* THE INPUT

------------------------------

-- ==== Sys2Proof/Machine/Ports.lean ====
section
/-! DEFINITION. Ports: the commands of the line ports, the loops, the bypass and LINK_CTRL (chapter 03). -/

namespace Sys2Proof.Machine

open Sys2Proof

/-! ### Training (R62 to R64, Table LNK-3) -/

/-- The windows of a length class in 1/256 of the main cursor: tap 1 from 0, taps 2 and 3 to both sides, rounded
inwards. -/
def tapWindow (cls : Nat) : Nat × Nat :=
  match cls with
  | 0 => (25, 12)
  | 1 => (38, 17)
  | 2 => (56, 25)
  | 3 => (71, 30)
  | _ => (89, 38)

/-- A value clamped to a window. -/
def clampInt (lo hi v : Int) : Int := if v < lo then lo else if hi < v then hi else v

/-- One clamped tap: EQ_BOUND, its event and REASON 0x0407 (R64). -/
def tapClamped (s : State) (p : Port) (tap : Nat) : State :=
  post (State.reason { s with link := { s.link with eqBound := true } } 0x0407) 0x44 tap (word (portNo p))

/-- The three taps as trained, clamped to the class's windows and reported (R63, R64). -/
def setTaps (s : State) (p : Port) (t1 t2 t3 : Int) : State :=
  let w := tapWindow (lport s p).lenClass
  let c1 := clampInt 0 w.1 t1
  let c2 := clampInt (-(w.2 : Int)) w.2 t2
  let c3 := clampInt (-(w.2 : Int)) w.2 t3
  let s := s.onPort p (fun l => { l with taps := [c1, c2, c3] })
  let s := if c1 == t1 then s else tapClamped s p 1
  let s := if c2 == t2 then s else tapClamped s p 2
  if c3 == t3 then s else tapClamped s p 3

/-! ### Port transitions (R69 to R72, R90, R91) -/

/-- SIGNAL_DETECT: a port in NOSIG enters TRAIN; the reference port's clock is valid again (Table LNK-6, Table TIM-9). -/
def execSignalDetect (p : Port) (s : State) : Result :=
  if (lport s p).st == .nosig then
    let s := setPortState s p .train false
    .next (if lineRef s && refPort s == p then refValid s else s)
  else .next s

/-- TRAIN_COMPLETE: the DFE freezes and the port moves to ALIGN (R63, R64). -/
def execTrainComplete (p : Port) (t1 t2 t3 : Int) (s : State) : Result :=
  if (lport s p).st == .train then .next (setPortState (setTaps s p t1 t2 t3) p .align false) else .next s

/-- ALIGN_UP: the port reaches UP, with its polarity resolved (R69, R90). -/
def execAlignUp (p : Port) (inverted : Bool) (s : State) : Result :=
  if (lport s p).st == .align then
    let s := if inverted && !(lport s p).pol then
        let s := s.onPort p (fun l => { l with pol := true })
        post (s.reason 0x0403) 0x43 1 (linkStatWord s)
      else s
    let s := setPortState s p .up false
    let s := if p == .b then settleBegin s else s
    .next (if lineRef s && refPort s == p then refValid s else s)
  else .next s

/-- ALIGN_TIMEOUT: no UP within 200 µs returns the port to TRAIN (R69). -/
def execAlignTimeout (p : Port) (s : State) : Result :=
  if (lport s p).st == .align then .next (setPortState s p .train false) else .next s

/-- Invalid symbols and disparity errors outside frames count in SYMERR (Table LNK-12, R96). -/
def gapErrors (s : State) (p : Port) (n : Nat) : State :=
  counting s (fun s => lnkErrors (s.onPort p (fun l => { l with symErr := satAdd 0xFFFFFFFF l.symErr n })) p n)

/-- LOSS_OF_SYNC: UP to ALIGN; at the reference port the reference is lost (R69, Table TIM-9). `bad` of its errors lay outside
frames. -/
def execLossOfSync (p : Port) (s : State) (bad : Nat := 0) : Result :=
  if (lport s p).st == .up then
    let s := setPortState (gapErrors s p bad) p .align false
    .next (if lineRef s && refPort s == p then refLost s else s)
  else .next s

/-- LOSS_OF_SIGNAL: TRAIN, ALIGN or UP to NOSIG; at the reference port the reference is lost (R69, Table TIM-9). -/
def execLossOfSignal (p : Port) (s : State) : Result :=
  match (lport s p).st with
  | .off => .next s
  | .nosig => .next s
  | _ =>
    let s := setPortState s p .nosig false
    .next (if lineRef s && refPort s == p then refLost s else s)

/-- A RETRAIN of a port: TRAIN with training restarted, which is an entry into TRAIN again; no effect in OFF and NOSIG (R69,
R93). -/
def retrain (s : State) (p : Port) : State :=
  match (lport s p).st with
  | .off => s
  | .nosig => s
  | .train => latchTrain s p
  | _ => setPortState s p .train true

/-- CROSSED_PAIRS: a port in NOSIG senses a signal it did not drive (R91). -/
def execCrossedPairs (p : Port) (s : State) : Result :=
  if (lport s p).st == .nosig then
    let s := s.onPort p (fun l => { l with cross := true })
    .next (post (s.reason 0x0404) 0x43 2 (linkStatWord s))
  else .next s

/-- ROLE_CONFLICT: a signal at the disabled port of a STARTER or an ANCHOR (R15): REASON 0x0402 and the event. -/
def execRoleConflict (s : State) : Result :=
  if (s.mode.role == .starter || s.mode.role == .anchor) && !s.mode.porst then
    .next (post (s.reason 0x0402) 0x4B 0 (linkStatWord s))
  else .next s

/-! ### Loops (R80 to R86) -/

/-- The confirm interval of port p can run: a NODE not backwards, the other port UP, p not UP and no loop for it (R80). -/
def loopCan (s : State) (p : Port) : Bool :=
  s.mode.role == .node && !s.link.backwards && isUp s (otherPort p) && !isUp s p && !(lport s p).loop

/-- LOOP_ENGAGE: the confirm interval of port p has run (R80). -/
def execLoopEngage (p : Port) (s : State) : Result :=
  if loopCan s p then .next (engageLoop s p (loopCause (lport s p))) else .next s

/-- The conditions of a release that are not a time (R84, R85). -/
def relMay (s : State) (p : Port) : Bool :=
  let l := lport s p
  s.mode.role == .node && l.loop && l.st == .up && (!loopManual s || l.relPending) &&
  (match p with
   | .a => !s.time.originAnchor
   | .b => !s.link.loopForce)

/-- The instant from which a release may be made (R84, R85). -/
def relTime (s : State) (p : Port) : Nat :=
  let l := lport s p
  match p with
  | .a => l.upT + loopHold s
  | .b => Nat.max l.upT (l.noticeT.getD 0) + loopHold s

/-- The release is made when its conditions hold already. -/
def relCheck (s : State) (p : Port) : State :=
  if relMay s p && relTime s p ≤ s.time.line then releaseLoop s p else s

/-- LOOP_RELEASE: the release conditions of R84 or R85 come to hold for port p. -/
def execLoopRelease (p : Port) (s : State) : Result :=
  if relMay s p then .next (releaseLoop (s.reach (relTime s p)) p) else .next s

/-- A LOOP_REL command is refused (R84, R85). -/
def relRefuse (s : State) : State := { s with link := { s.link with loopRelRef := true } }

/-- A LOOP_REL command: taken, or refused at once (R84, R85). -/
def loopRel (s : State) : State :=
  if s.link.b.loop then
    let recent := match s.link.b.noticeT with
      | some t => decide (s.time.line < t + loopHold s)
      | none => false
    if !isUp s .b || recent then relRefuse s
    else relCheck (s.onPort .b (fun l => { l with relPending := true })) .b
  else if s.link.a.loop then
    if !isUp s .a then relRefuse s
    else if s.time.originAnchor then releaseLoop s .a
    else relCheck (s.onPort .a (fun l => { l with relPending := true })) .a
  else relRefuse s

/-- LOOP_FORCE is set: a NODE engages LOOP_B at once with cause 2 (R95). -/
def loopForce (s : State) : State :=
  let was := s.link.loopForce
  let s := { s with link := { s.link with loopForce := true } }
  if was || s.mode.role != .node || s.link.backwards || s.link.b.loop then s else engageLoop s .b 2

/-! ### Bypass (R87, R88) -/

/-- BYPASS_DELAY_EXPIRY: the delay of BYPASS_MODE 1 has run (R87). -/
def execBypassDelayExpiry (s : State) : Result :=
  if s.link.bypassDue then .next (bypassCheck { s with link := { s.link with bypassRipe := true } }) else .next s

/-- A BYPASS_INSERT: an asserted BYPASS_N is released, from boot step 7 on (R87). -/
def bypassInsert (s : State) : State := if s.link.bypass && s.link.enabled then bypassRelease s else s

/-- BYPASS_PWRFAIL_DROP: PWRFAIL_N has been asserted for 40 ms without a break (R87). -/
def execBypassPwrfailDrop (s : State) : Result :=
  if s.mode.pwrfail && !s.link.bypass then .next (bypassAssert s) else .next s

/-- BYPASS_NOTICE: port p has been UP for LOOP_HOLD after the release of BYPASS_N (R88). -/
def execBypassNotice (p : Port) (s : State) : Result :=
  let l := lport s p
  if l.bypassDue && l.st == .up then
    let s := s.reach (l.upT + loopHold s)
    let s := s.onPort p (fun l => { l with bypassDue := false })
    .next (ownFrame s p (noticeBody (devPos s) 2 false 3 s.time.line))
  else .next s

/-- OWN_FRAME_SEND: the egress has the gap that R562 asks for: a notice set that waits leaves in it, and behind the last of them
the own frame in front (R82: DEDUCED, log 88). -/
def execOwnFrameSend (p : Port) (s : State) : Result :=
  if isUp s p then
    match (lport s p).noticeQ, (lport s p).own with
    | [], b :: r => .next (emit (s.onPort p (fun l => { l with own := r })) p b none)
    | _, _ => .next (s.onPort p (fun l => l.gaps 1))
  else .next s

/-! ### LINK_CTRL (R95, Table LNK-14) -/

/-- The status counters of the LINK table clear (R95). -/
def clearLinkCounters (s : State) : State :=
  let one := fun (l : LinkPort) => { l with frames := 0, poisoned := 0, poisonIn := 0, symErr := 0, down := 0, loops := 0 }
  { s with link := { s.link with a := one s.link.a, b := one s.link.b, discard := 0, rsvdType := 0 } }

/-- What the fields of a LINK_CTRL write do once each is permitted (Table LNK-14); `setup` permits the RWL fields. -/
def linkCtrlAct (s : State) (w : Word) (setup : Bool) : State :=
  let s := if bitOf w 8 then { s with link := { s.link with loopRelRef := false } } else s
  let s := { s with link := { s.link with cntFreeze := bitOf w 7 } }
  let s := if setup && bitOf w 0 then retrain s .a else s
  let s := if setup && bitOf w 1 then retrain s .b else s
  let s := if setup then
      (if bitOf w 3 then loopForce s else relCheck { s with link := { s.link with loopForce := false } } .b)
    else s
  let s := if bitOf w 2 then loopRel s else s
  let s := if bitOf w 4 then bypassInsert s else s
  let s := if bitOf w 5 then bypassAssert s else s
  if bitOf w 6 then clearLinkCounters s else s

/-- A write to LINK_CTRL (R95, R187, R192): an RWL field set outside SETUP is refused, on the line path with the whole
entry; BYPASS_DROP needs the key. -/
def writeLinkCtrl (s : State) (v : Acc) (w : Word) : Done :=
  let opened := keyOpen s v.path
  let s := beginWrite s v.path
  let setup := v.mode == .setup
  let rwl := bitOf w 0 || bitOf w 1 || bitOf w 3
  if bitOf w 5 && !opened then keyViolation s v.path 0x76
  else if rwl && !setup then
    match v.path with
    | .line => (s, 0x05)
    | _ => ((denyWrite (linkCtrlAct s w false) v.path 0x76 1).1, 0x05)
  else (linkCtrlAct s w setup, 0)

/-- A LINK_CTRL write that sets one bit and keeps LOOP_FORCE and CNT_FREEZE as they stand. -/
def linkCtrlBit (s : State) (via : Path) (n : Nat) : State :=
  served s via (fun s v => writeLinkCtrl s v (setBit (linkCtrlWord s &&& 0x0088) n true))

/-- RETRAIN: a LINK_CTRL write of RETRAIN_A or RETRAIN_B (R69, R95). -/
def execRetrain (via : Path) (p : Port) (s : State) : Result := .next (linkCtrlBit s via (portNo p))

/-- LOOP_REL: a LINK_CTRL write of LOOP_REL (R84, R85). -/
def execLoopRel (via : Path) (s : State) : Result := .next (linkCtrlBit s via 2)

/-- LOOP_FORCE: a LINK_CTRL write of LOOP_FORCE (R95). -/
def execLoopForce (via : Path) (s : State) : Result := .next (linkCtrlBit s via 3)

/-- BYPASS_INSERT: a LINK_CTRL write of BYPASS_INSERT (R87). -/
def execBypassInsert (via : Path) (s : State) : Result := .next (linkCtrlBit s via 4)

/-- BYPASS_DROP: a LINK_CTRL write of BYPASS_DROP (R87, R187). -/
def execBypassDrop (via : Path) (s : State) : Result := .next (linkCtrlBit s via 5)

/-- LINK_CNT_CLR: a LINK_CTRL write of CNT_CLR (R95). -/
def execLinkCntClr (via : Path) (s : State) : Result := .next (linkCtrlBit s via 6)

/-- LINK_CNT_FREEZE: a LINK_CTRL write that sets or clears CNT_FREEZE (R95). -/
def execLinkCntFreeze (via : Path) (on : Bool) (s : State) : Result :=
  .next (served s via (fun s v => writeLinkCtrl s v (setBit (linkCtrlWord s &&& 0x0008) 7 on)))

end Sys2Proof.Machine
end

------------------------------

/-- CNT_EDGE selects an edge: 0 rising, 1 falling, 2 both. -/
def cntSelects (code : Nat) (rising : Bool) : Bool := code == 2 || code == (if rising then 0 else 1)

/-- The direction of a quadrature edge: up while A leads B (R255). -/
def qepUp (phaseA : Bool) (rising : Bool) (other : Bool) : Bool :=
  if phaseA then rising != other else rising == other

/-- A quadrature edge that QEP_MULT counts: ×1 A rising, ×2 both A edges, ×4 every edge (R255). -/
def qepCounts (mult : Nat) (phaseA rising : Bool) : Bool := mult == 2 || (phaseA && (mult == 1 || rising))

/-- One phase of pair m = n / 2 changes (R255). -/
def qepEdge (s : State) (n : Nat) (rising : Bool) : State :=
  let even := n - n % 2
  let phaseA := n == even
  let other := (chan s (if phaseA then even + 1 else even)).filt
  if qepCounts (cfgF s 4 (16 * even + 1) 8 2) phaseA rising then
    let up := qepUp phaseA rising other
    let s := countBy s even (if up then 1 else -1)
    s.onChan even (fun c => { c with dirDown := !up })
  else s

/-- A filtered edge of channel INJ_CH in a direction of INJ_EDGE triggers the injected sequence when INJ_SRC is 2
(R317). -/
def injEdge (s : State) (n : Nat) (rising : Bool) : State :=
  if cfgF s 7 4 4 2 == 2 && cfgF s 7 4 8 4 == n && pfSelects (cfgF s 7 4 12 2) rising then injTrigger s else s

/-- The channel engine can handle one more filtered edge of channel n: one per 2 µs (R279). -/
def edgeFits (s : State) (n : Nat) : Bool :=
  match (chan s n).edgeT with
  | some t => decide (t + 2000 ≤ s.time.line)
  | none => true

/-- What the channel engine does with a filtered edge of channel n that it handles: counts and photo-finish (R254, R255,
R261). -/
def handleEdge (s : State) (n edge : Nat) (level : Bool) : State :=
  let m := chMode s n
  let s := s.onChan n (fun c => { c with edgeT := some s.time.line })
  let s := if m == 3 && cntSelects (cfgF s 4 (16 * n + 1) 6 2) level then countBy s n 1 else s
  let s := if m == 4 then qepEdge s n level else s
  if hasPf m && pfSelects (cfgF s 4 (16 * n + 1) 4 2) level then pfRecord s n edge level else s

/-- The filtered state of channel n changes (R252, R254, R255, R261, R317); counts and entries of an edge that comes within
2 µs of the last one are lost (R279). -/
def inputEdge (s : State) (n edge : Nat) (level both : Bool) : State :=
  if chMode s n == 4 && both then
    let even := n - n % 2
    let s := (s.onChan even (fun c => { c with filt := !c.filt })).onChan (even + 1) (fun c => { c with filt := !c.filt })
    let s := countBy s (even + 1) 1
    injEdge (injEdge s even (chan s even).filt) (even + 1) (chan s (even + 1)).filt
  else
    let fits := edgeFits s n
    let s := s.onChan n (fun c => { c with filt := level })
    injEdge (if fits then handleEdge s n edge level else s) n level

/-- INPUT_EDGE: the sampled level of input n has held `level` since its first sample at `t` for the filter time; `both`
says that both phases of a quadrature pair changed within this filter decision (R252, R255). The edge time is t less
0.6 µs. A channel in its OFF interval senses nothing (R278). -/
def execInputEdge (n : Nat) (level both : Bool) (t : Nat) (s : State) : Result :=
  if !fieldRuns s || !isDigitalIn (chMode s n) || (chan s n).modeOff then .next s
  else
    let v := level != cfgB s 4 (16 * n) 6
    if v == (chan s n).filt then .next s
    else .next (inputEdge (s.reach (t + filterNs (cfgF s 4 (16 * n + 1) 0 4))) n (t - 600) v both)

------------------------------

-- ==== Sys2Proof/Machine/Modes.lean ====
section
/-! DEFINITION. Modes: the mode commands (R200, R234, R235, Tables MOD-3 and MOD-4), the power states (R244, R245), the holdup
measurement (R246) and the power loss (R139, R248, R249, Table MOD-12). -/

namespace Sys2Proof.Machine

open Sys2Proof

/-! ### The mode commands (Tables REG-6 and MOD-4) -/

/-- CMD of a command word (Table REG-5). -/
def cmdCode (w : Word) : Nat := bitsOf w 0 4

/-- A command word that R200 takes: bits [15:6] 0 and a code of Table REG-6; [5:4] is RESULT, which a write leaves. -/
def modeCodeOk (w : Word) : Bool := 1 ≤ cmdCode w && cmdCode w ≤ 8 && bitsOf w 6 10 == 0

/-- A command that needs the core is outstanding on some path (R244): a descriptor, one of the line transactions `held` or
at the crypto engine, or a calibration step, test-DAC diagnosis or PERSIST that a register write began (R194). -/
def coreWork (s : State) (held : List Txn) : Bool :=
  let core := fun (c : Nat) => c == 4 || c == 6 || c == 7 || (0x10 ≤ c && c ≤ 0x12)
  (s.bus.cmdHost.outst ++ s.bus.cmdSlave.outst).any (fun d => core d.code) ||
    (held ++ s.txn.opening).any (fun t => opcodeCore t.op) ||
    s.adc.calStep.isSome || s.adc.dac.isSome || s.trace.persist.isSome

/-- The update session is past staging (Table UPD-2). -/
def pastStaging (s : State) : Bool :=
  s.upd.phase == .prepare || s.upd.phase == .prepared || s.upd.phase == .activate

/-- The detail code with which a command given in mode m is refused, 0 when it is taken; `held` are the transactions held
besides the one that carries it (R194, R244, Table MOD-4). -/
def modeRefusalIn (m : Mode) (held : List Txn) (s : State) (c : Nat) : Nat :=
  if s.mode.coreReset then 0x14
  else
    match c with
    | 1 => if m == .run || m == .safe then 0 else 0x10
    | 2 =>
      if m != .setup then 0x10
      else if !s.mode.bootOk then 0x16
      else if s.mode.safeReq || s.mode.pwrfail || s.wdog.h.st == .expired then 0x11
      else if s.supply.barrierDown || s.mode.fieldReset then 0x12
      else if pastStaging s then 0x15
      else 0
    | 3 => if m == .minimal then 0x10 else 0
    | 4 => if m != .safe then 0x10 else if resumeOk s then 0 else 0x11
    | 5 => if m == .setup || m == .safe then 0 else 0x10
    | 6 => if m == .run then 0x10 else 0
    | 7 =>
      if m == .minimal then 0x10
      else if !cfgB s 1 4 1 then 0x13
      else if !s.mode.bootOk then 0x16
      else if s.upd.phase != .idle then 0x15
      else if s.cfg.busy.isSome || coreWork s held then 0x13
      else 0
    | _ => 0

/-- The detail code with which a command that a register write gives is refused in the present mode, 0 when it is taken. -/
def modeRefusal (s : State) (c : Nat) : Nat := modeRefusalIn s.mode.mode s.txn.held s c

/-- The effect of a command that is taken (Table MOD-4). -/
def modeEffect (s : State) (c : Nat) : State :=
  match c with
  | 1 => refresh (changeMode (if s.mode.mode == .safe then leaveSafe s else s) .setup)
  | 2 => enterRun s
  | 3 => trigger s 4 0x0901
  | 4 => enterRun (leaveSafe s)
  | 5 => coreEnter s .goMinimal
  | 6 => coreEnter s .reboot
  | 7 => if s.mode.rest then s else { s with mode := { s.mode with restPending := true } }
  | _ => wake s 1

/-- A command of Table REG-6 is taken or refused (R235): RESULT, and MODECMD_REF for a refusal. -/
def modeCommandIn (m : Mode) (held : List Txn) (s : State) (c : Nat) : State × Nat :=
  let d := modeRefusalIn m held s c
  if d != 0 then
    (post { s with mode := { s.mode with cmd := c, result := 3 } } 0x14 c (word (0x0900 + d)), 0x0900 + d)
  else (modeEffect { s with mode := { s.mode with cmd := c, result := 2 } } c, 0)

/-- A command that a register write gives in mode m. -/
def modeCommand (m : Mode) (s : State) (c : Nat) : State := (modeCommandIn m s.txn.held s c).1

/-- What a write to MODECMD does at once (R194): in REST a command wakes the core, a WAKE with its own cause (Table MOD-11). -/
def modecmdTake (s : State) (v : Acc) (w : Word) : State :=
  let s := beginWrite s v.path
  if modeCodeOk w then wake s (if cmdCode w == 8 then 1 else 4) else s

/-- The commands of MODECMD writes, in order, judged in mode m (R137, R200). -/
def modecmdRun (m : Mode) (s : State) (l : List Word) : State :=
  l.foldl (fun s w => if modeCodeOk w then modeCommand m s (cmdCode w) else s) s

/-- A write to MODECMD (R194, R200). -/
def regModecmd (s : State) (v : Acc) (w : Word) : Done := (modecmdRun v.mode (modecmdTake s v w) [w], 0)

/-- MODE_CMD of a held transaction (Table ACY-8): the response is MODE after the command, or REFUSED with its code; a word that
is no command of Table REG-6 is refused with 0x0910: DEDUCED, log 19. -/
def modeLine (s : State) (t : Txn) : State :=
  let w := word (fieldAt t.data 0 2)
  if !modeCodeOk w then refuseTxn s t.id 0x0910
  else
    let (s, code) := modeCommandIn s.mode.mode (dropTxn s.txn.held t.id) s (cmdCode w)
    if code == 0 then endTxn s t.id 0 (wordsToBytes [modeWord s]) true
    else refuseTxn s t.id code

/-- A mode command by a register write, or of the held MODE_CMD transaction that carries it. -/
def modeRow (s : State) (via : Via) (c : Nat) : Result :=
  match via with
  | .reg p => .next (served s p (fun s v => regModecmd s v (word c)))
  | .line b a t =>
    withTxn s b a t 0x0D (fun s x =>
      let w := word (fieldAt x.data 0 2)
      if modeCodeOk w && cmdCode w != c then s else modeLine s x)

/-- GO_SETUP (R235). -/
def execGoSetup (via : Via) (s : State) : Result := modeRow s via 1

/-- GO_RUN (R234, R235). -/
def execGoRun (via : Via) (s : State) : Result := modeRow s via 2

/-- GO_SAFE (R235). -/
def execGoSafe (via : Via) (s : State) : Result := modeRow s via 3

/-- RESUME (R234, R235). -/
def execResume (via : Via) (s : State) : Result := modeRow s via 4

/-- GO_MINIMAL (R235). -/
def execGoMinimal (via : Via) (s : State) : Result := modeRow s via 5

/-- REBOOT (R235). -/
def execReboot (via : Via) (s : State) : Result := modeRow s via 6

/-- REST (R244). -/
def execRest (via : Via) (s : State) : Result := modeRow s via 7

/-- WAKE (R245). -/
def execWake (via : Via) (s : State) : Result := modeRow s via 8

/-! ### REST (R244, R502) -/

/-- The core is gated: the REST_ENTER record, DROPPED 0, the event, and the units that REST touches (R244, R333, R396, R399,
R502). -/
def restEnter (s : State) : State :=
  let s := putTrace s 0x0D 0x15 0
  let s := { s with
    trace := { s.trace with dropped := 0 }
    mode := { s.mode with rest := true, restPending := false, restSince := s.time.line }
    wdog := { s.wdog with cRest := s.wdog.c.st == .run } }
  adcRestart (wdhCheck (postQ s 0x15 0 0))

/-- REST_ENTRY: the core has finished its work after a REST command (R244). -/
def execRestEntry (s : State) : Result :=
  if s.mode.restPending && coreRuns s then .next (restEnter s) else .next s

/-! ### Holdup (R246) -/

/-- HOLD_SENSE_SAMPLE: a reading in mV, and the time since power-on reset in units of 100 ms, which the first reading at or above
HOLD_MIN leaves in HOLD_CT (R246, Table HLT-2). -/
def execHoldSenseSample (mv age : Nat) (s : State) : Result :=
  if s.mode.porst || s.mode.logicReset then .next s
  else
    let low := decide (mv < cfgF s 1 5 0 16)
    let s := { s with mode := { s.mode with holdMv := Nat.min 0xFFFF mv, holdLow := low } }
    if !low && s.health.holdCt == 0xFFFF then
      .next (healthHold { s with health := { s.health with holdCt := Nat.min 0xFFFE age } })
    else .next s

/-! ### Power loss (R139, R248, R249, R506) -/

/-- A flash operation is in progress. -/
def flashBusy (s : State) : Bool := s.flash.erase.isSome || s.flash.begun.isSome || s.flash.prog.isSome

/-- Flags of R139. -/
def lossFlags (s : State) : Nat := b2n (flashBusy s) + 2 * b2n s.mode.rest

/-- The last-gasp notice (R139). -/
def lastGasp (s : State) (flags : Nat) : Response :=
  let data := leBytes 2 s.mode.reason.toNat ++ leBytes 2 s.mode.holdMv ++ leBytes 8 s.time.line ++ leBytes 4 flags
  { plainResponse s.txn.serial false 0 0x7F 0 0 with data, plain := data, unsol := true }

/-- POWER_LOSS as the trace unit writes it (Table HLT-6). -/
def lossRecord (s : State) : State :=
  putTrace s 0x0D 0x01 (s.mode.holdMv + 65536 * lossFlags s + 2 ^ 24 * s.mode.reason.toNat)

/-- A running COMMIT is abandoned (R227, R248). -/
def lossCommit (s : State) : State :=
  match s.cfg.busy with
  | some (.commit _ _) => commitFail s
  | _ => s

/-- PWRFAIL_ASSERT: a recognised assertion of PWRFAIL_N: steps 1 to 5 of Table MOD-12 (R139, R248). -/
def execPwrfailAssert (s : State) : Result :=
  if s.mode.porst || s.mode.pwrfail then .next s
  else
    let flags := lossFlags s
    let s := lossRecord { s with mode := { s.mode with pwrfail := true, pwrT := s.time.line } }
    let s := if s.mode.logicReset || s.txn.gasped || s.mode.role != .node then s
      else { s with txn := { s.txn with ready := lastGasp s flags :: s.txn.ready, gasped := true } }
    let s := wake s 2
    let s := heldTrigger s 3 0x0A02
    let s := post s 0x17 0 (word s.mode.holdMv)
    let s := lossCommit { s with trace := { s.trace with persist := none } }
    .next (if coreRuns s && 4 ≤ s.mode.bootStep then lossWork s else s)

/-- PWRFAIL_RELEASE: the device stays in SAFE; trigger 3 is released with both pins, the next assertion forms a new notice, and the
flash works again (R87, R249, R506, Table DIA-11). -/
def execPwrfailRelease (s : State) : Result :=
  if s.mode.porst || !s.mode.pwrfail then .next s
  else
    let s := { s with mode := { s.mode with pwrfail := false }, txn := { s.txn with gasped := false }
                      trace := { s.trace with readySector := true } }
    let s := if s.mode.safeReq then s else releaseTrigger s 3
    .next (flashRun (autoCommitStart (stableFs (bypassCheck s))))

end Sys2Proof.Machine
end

------------------------------

* TRY IT
Copy out the lines above exactly, beginning at the one that contains "def setTaps (s" and ending at the one that contains "R90, R91) -/".

* SOLUTION BELOW
def setTaps (s : State) (p : Port) (t1 t2 t3 : Int) : State :=
  let w := tapWindow (lport s p).lenClass
  let c1 := clampInt 0 w.1 t1
  let c2 := clampInt (-(w.2 : Int)) w.2 t2
  let c3 := clampInt (-(w.2 : Int)) w.2 t3
  let s := s.onPort p (fun l => { l with taps := [c1, c2, c3] })
  let s := if c1 == t1 then s else tapClamped s p 1
  let s := if c2 == t2 then s else tapClamped s p 2
  if c3 == t3 then s else tapClamped s p 3

/-! ### Port transitions (R69 to R72, R90, R91) -/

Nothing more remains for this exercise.